Conclusions and further reading

Hopefully, if you’ve read all the way until this point, you should probably agree that accepting real numbers as we commonly do is not as straightforward a philosophical position as it might have seemed, and that bringing in the full power of non-computable numbers also brings with it some rather counterintuitive things that don’t seem to physically make sense.

Where do we go from here? One reaction would be to reject non-computable mathematics entirely and become a constructivist. While I mentioned that computable numbers are not necessarily nice to work with, there is nonetheless a large body of beautiful mathematics, built around examining the intricate relations between theorems from classical mathematics and the formal languages that can prove them (possibly in a weaker form).
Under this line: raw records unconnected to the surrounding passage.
-- ==== Sys2Proof/Machine/FaultCmds.lean ====
section
/-!
DEFINITION. Commanded resets (R496 to R499), what each reset clears (R497, R498), and the commands of chapter "Faults, resets and incident
handling": switchover, recovery windows, latches, the event writer, the journal, and intervals while the tick is STOPPED (R582).
-/

namespace Sys2Proof.Machine

/-! ### Registers under a reset (R498) -/

/-- The register tables keep the units that do not satisfy a test. -/
def Hw.dropRegs (h : Hw) (hit : Reg → Nat → Bool) : Hw :=
  let gone := fun (k : Nat) => match regOfKey k with | some (r, u) => hit r u | none => false
  { h with regs := h.regs.keep (fun k _ => !gone k), held := h.held.keep (fun k _ => !gone k), captured := h.captured.keep (fun k _ => !gone k) }

/-- R498: a register a warm reset keeps: the time and tick registers, IMG_SLOT, FLT_CFG, the event registers. -/
def warmKeeps (r : Reg) : Bool :=
  (0x8010000 ≤ r.base && r.base < 0x8012000) || r.id == R.IMG_SLOT.id || r.id == R.IMG_ID_LO.id || r.id == R.IMG_ID_HI.id || r.id == R.FLT_CFG.id || (0x80C0000 ≤ r.base && r.base < 0x80D0000)

/-- R498: a unit of a register that a partition reset of p reloads. -/
def Hw.partReg (h : Hw) (p : Part) (r : Reg) (u : Nat) : Bool :=
  match r.home u with
  | .part q => q == p.val
  | .port q => h.portPart (Fin.ofNat 1024 q) == some p && q < 1024
  | .other => false

/-- R498: a unit of a register in a die's window. -/
def dieReg (ds : List DieId) (r : Reg) (u : Nat) : Bool :=
  match windowDie (r.addr u) with
  | some n => ds.any (fun d => d.val == n)
  | none => false

/-! ### Partition reset (R342, R495, R497, R498) -/

/-- What the LHPs hold of a partition's channels is lost: records not yet sent and send copies. -/
def Hw.lhPurge (h : Hw) (p : Part) : Hw :=
  let h := (allFin 8).foldl (fun h l =>
    let h := (h.lhp l).txc.foldl (fun h e => if h.chanPart l e.1 == p then h.recsFree l p (e.2.recs.filter (fun r => r.cells.isSome)) else h) h
    let s := h.lhp l
    h.setLhp l { s with
      copies := s.copies.filter (fun c => c.part != p)
      txc := s.txc.mapVals (fun c t => if h.chanPart l c == p then { t with recs := [] } else t)
      rxc := s.rxc.mapVals (fun c t => if h.chanPart l c == p then { t with hold := [] } else t) }) h
  let mine := fun (i : Nat) => h.chanPart (Fin.ofNat 8 (i / 256)) (i % 256) == p
  { h with
    sealQ := h.sealQ.keep (fun i _ => !mine i)
    stgWait := h.stgWait.keep (fun _ e => e.1 / 256 != p.val)
    reqs := h.reqs.filter (fun r => r.msg.part != p) }

/-- Counters of a partition in the pools, which its view shows, clear; its borrowing caps are the image's again. -/
def Hw.poolRegs (h : Hw) (p : Part) : Hw :=
  let d := Segs.partDef h.load.segs p
  { h with pools := h.pools.mapVals (fun k q => { q with
      fail := q.fail.del p.val, short := q.short.del p.val, debtRefuse := q.debtRefuse.del p.val
      bmax := match d with | some d => q.bmax.put p.val (bmaxOf d (k / 32) (Fin.ofNat 32 k)) | none => q.bmax }) }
Some go all the way into exploring parallel mathematical universes.

If you think Intuitionism is a bit too restrictive, see Predicativism[^predicative], which posits that one can only define a set if all it’s elements are already “accessible”. One practical consequence of this is that we cannot form infinite power sets, so that the set of real numbers cannot be constructed, but can be “approximated” by a hierarchy of countable sets.

From the physics side, see the recent work by Nicolas Gisin, who has been arguing that physics should reject classical logic (and non-computable numbers) and embrace intuitionism.

  1. The formal construction of real numbers seems rarely taught in most curricula, even in mathematics. 

  2. J. Stillwell, Reverse Mathematics, Princeton University Press, (2018). 

  3. I’m being less than entirely formal here, but to be rigorous, we should interpret $p \le x$ and $q \le y$ as $p \in x$ and $q \in y$. 

  4. One should think of “language” as programming language here. The actual definition uses Turing machines. A fundamental result about Kolmogorov complexity is that up to a constant term, it doesn’t matter which Turing Machine we use. 

  5. More precisely, they are indistinguishable from random noise by any computable statistical test. 

  6. Sadly, computable numbers are not especially nice to work with mathematically. 

  7. My wording is ambiguous here, but by and large in this section, by “Universe”, I mean “The empirical universe”, i.e. the “physical reality” that sciences tries to describe. 

  8. Thanks to Dashiell Stander for pointing that out to me. 

  9. The word “Apocalypse” here should be understood as both “The End of the World as we know it” and “Cosmic Revelation”.